Guinea worm, caused by the parasitic worm Dracunculus medinensis, is known as a “neglected tropical disease.” This worm is the largest of the tissue parasite infecting humans. It lives in the deep connective tissue of the intestinal tract. Currently, Guinea worm disease is found only in 13 countries throughout Sub-Saharan Africa. Documentation of Dracunculus medinensis dates back to the 11th century in Israel and Persia after calcified worms were found in the preserved bodies of mummies. However, it was not until the 18th century that the Guinea worm was officially classified as a parasitic worm.

 Guinea worm disease is spread by drinking water contaminated with the Guinea worm larvae. In areas were water sanitation is poor and people rely on water from ponds or rivers for drinking, Water fleas consume the larvae, which are then excreted back into the drinking water. The time of growth for a female worm is 10 to 14 months, in which the worm can grow up to 2-3 feet. Once the female worm is ready to leave the body, it will create a blister that causes intense burning sensations that bursts within 24-72 hours. Because the burning sensation of the blister is so strong, many people will put the infected area into water for relief, causing the female worm to fall into the water, releasing millions of larvae for up to several days, thereby beginning the cycle all over again.
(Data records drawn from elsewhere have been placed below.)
-- ==== Sys2Proof/Laws/Checks.lean ====
section
/-! SUPPORT. What each check of a parameter lets pass: a legal parameter, as it was written. -/

namespace Sys2Proof.Machine

/-- A legal format, as it is written, passes. -/
@[simp] theorem checkFormat_param {p : Fmt} (h : p.legal = true) : checkFormat p.param = .ok p := by
  obtain ⟨i, f, s⟩ := p
  have ⟨h1, h2⟩ := Fmt.legal_iff.1 h
  dsimp only at h1 h2
  unfold checkFormat Fmt.param
  rw [if_neg]
  · simp
  · dsimp only
    rintro (h | h | h | ⟨hs, h⟩)
    · omega
    · omega
    · omega
    · have := h2 hs
      omega

/-- What passes the check of a format is legal. -/
theorem checkFormat_legal {q : FormatParam} {p : Fmt} (h : checkFormat q = .ok p) : p.legal = true ∧ p.param = q := by
  unfold checkFormat at h
  split at h
  · cases h
  · rename_i hn
    cases h
    simp only [not_or, not_and] at hn
    obtain ⟨i, f, s⟩ := q
    rw [Fmt.legal_iff]
    dsimp only at hn ⊢
    refine ⟨⟨by omega, fun hs => ?_⟩, ?_⟩
    · have := hn.2.2.2 hs
      omega
    · simp only [Fmt.param, FormatParam.mk.injEq, and_true]
      omega

@[simp] theorem checkPayloadFormat_param {p : Fmt} (h : p.legal = true) (hs : p.signed = true) :
    checkPayloadFormat p.param = .ok p := by
  simp [checkPayloadFormat, h, requireSigned, hs]

@[simp] theorem checkTwiddleFormat_param {p : Fmt} (hs : p.signed = true) (hi : 2 ≤ p.i) :
    checkTwiddleFormat p.param = .ok p := by
  have h : p.legal = true := Fmt.legal_iff.2 ⟨by omega, fun _ => by omega⟩
  simp [checkTwiddleFormat, h, hs, hi]

/-- A value of a legal format in its range passes. -/
@[simp] theorem checkValue_param {v : Fx} (h : v.legal = true) : checkValue v.param = .ok v := by
  simp only [Fx.legal, Bool.and_eq_true] at h
  simp [checkValue, Fx.param, h.1, h.2]

@[simp] theorem checkComplex_param {x : Cx} (h : x.legal = true) : checkComplex x.param = .ok x := by
  simp only [Cx.legal, Bool.and_eq_true] at h
  simp [checkComplex, Cx.param, h.1.1, h.1.2, h.2]

/-- A natural number at least `least` passes. -/
@[simp] theorem checkAtLeast_natCast {least : Int} {e : ConfigError} {n : Nat} (h : least ≤ n) :
    checkAtLeast least e (n : Int) = .ok n := by
  unfold checkAtLeast
  rw [if_neg (by omega)]
  simp

/-- What passes is at least `least`. -/
theorem checkAtLeast_eq_ok {least x : Int} {e : ConfigError} {n : Nat} :
    checkAtLeast least e x = .ok n ↔ least ≤ x ∧ n = x.toNat := by
  unfold checkAtLeast
  by_cases h : x < least
  · simp [h]
  · simp [h, Int.not_lt.1 h, eq_comm]

@[simp] theorem checkLanes_natCast {n : Nat} (h : n = 1 ∨ n = 2) : checkLanes (n : Int) = .ok n := by
  rcases h with rfl | rfl <;> rfl

/-- A legal link's type, as it is written, passes. -/
@[simp] theorem checkLink_param {l : LinkFmt} (h : l.legal = true) : checkLink l.fmt.param l.lanes = .ok l := by
  simp only [LinkFmt.legal, Bool.and_eq_true, Bool.or_eq_true, beq_iff_eq] at h
  simp [checkLink, h.1.1, h.1.2, h.2]

/-- A legal lane of a `PipeReg`'s function, as it is written, passes. -/
@[simp] theorem checkLaneExpr_param {l : LinkFmt} {e : LaneExpr} (h : e.legal l = true) : checkLaneExpr l e.param = .ok e := by
  induction e with
  | inRe => rfl
  | inIm => simp_all [LaneExpr.legal, LaneExpr.param, checkLaneExpr, requireTwoLanes]
  | const v => simp_all [LaneExpr.legal, LaneExpr.param, checkLaneExpr]
  | add a b iha ihb => simp_all [LaneExpr.legal, LaneExpr.param, checkLaneExpr]
  | sub a b iha ihb => simp_all [LaneExpr.legal, LaneExpr.param, checkLaneExpr]
  | mul a b iha ihb => simp_all [LaneExpr.legal, LaneExpr.param, checkLaneExpr]
  | reshape a p ih => simp_all [LaneExpr.legal, LaneExpr.param, checkLaneExpr, checkRounding]
  | rshift a n ih => simp_all [LaneExpr.legal, LaneExpr.param, checkLaneExpr, checkShift]
  | neg a ih => simp_all [LaneExpr.legal, LaneExpr.param, checkLaneExpr, requireSigned]
  | select s bit a b ihs iha ihb => simp_all [LaneExpr.legal, LaneExpr.param, checkLaneExpr]

/-- A legal function, as it is written, passes. -/
@[simp] theorem checkPipeFn_param {g : PipeFn} (h : g.legal = true) : checkPipeFn g.param = .ok g := by
  obtain ⟨l, c, ⟨p, n⟩⟩ := g
  simp only [PipeFn.legal, Bool.and_eq_true] at h
  obtain ⟨⟨hl, ho⟩, hg⟩ := h
  have hp := (LinkFmt.legal_iff.1 ho).2.1
  cases c with
  | none => simp_all [checkPipeFn, PipeFn.param]
  | some c =>
    obtain ⟨re, im⟩ := c
    cases im with
    | none => simp_all [checkPipeFn, PipeFn.param, checkCombFn, requireSigned]
    | some im =>
      simp_all [checkPipeFn, PipeFn.param, checkCombFn, requireSigned]
      exact hg.2.1.2.symm.trans hg.1.2

/-- The sum and the product of legal formats are legal. -/
theorem Fmt.sum_legal {p q : Fmt} (hp : p.legal = true) (hq : q.legal = true) : (Fmt.sum p q).legal = true := by
  rw [Fmt.legal_iff] at *
  simp only [Fmt.sum]
  exact ⟨by omega, fun _ => by omega⟩

theorem Fmt.product_legal {p q : Fmt} (hp : p.legal = true) (hq : q.legal = true) : (Fmt.product p q).legal = true := by
  rw [Fmt.legal_iff] at *
  simp only [Fmt.product, Bool.or_eq_true]
  exact ⟨by omega, fun h => by rcases h with h | h <;> [have := hp.2 h; have := hq.2 h] <;> omega⟩

/-- The format of a legal lane is legal. -/
theorem LaneExpr.resultFmt_legal {l : LinkFmt} (hl : l.fmt.legal = true) {e : LaneExpr} (h : e.legal l = true) :
    (e.resultFmt l.fmt).legal = true := by
  induction e with
  | inRe => exact hl
  | inIm => exact hl
  | const v => simp_all [LaneExpr.legal, LaneExpr.resultFmt, Fx.legal]
  | add a b iha ihb => simp_all [LaneExpr.legal, LaneExpr.resultFmt, Fmt.sum_legal]
  | sub a b iha ihb => simp_all [LaneExpr.legal, LaneExpr.resultFmt, Fmt.sum_legal]
  | mul a b iha ihb => simp_all [LaneExpr.legal, LaneExpr.resultFmt, Fmt.product_legal]
  | reshape a p ih => simp_all [LaneExpr.legal, LaneExpr.resultFmt]
  | rshift a n ih => simp_all [LaneExpr.legal, LaneExpr.resultFmt]
  | neg a ih => simp_all [LaneExpr.legal, LaneExpr.resultFmt]
  | select s bit a b ihs iha ihb => simp_all [LaneExpr.legal, LaneExpr.resultFmt]

/-- What passes the check of a value, and of a link, is legal. -/
theorem checkValue_legal {p : ValueParam} {v : Fx} (h : checkValue p = .ok v) : v.legal = true := by
  obtain ⟨fmt, h1, h2⟩ := Build.bind_eq_ok.1 h
  split at h2 <;> cases h2
  simp_all [Fx.legal, (checkFormat_legal h1).1]

theorem checkLink_legal {p : FormatParam} {n : Int} {l : LinkFmt} (h : checkLink p n = .ok l) : l.legal = true := by
  obtain ⟨fmt, h1, h2⟩ := Build.bind_eq_ok.1 h
  obtain ⟨m, h3, h4⟩ := Build.bind_eq_ok.1 h2
  obtain ⟨fmt', h5, h6⟩ := Build.bind_eq_ok.1 h1
  cases h4
  unfold requireSigned at h6
  unfold checkLanes at h3
  split at h6 <;> cases h6
  split at h3 <;> cases h3
  rename_i hn
  rw [LinkFmt.legal_iff]
  exact ⟨(checkFormat_legal h5).1, by assumption, by dsimp only; omega⟩

/-- What passes the check of a lane is legal. -/
theorem checkLaneExpr_legal {l : LinkFmt} {q : LaneExprParam} : ∀ {e : LaneExpr}, checkLaneExpr l q = .ok e → e.legal l = true := by
  induction q with
  | inRe => intro e h; cases h; rfl
  | inIm =>
    intro e h
    simp only [checkLaneExpr, requireTwoLanes] at h
    split at h <;> cases h
    simpa [LaneExpr.legal] using ‹l.lanes = 2›
  | const v =>
    intro e h
    obtain ⟨v, h1, h2⟩ := Build.bind_eq_ok.1 h
    cases h2
    exact checkValue_legal h1
  | add a b iha ihb =>
    intro e h
    obtain ⟨a, h1, h⟩ := Build.bind_eq_ok.1 h
    obtain ⟨b, h2, h⟩ := Build.bind_eq_ok.1 h
    cases h
    simp [LaneExpr.legal, iha h1, ihb h2]
  | sub a b iha ihb =>
    intro e h
    obtain ⟨a, h1, h⟩ := Build.bind_eq_ok.1 h
    obtain ⟨b, h2, h⟩ := Build.bind_eq_ok.1 h
    cases h
    simp [LaneExpr.legal, iha h1, ihb h2]
  | mul a b iha ihb =>
    intro e h
    obtain ⟨a, h1, h⟩ := Build.bind_eq_ok.1 h
    obtain ⟨b, h2, h⟩ := Build.bind_eq_ok.1 h
    cases h
    simp [LaneExpr.legal, iha h1, ihb h2]
  | reshape a p r ih =>
    intro e h
    obtain ⟨a, h1, h⟩ := Build.bind_eq_ok.1 h
    obtain ⟨p, h2, h⟩ := Build.bind_eq_ok.1 h
    obtain ⟨_, h3, h⟩ := Build.bind_eq_ok.1 h
    cases h
    simp [LaneExpr.legal, ih h1, (checkFormat_legal h2).1]
  | rshift a n ih =>
    intro e h
    obtain ⟨a, h1, h⟩ := Build.bind_eq_ok.1 h
    obtain ⟨n, h2, h⟩ := Build.bind_eq_ok.1 h
    cases h
    simp [LaneExpr.legal, ih h1]
  | neg a ih =>
    intro e h
    obtain ⟨a, h1, h⟩ := Build.bind_eq_ok.1 h
    obtain ⟨p, h2, h⟩ := Build.bind_eq_ok.1 h
    cases h
    unfold requireSigned at h2
    split at h2 <;> cases h2
    simp [LaneExpr.legal, ih h1, *]
  | select s bit a b ihs iha ihb =>
    intro e h
    obtain ⟨s, h1, h⟩ := Build.bind_eq_ok.1 h
    obtain ⟨a, h2, h⟩ := Build.bind_eq_ok.1 h
    obtain ⟨b, h3, h⟩ := Build.bind_eq_ok.1 h
    split at h <;> cases h
    simp [LaneExpr.legal, ihs h1, iha h2, ihb h3, *]

/-- What passes the check of a function is legal. -/
theorem checkPipeFn_legal {q : PipeFnParam} {g : PipeFn} (h : checkPipeFn q = .ok g) : g.legal = true := by
  obtain ⟨l, h1, h⟩ := Build.bind_eq_ok.1 h
  have hl := checkLink_legal h1
  split at h
  · cases h; simp [PipeFn.legal, hl]
  · obtain ⟨re, h2, h⟩ := Build.bind_eq_ok.1 h
    obtain ⟨p, h3, h⟩ := Build.bind_eq_ok.1 h
    have hre := checkLaneExpr_legal h2
    have hp := LaneExpr.resultFmt_legal (LinkFmt.legal_iff.1 hl).1 hre
    unfold requireSigned at h3
    split at h3 <;> cases h3
    split at h
    · cases h
      simp_all [PipeFn.legal, LinkFmt.legal_iff]
    · obtain ⟨im, h4, h⟩ := Build.bind_eq_ok.1 h
      split at h <;> cases h
      simp_all [PipeFn.legal, LinkFmt.legal_iff, checkLaneExpr_legal h4]

theorem isPow2_two_pow (k : Nat) : isPow2 (2 ^ k) = true := by
  simp [isPow2, Nat.log2_two_pow]

/-- A power of two, at least `least`, passes as its logarithm. -/
@[simp] theorem checkSize_two_pow {least : Int} {k : Nat} (h : least ≤ ((2 ^ k : Nat) : Int)) :
    checkSize least ((2 ^ k : Nat) : Int) = .ok k := by
  unfold checkSize
  rw [if_neg]
  · rw [Int.toNat_natCast, Nat.log2_two_pow]
  · simp only [Int.toNat_natCast, isPow2_two_pow, Bool.true_eq_false, or_false]
    omega

end Sys2Proof.Machine
end

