theorem PipeFn.ofFunction_legal : (PipeFn.ofFunction l out f).legal = true := by
  obtain ⟨hfmt, -, hlanes⟩ := LinkFmt.legal_iff.1 hout
  have hre := LaneExpr.ofFunction_legal (p := out.fmt) (h := fun x => (f x).re) hl fun x hx => by
    simp [Fx.legal, hfmt, (LinkFmt.holds_iff.1 (hf x hx)).1]
  have him := LaneExpr.ofFunction_legal (p := out.fmt) (h := fun x => (f x).im) hl fun x hx => by
    simp [Fx.legal, hfmt, (LinkFmt.holds_iff.1 (hf x hx)).2.1]
  obtain h1 | h2 := hlanes
  · simp [PipeFn.ofFunction, PipeFn.legal, hl, hout, hre, h1]
  · simp [PipeFn.ofFunction, PipeFn.legal, hl, hout, hre, him, h2]

theorem PipeFn.apply_ofFunction {x : Payload} (hx : l.holds x = true) : (PipeFn.ofFunction l out f).apply x = f x := by
  obtain ⟨-, -, him⟩ := LinkFmt.holds_iff.1 (hf x hx)
  have heval : CombFn.eval l.fmt x ⟨.ofFunction l out.fmt fun x => (f x).re,
      if out.lanes = 2 then some (.ofFunction l out.fmt fun x => (f x).im) else none⟩ = f x := by
    rw [CombFn.eval, LaneExpr.eval_ofFunction hl hx]
    split
    case h_1 hnone =>
      have hlanes : out.lanes ≠ 2 := fun h => by rw [if_pos h] at hnone; cases hnone
      rw [← him hlanes]
    case h_2 im hsome =>
      obtain ⟨-, rfl⟩ : out.lanes = 2 ∧ LaneExpr.ofFunction l out.fmt (fun x => (f x).im) = im := by simpa using hsome
      rw [LaneExpr.eval_ofFunction hl hx]
  exact (congrArg out.clip heval).trans (LinkFmt.clip_of_holds hout (hf x hx))

end

/-! ### The parts of a function -/

/-- A multiplexer tests the bit the spec names. -/
theorem LaneExpr.eval_select (fmt : Fmt) (x : Payload) (c a b : LaneExpr) (k : Nat) : (LaneExpr.select c k a b).eval fmt x =
    if (c.eval fmt x).raw / 2 ^ k % 2 = 1 then b.eval fmt x else a.eval fmt x := by
  rw [LaneExpr.eval, Fx.bit, ashr, pow2, Nat.cast_pow]
  simp

/-- Settles O26. -/
theorem pipeRegTakesAnyFunction : Obligations.PipeRegTakesAnyFunction := by
  refine ⟨fun s l out f hl hout ha hf => ?_, fun l x hl hx => LinkFmt.clip_of_holds hl hx, fun s fmt x a b c ha hb => ?_,
    fun s fmt x a b c d k z w hz hw hza hzb hwc hwd hk => ?_⟩
  · have hlegal := PipeFn.ofFunction_legal hl hout hf
    exact ⟨_, PipeFn.ofFunction l out f, exec_pipeReg_of_accepts (checkPipeFn_param hlegal) ha, rfl, rfl,
      fun x hx => PipeFn.apply_ofFunction hl hout hf hx⟩
  · exact ⟨exec_add_param s ha hb, exec_sub_param s ha hb, exec_mul_param s ha hb, fun p hp => exec_reshape_truncate s ha hp,
      fun n => exec_rshift_natCast s ha n, fun hs => exec_neg_of_signed s ha hs, LaneExpr.eval_select fmt x c a b, rfl, rfl, fun _ => rfl⟩
  · refine ⟨?_, ?_, ?_, ?_, ?_, fun n => ?_, fun p hp => ?_, fun hs => ?_⟩
    · rw [exec_cAdd_param s hz hw, Cx.add, hza, hzb, hwc, hwd]
      rfl
    · rw [exec_cSub_param s hz hw, Cx.sub, hza, hzb, hwc, hwd]
      rfl
    · rw [exec_cMul_param s hz hw, Cx.mul, hza, hzb, hwc, hwd]
      rfl
    · rw [exec_cMul3_param hz hw, Cx.mul3, hza, hzb, hwc, hwd]
      rfl
    · rw [exec_cScale_param s hz hk, Cx.scale, hza, hzb]
      rfl
    · rw [exec_cRshift_natCast s hz, Cx.rshift, hza, hzb]
      rfl
    · rw [exec_cReshape_truncate s hz hp, Cx.reshape, hza, hzb]
      rfl
    · rw [exec_cMulnegj_of_signed s hz hs, Cx.mulnegj, hza, hzb]
      rfl

end Sys2Proof.Machine
end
Many people with Guinea worm disease usually do not encounter symptoms for about a year. Symptoms that do occur include fever, dizziness, vomiting, itch rash or diarrhea. In addition to the burning sensation caused by the blister, the extraction of the worm from the body is also very painful. If not treated properly, the wound can become infected, causing complications in healing or additional disease. Some of these complications include cellulitis, abscesses, sepsis or tetanus. There are no treatments or vaccines for Guinea worm disease but management of the disease includes caring for the wounds and preventing further contamination by keeping those infected out of drinking water supplies.

Dracunculus is an eradicable disease and it is the first parasitic disease set for eradication by the World Health Organization and the Centers for Disease Control and Prevention.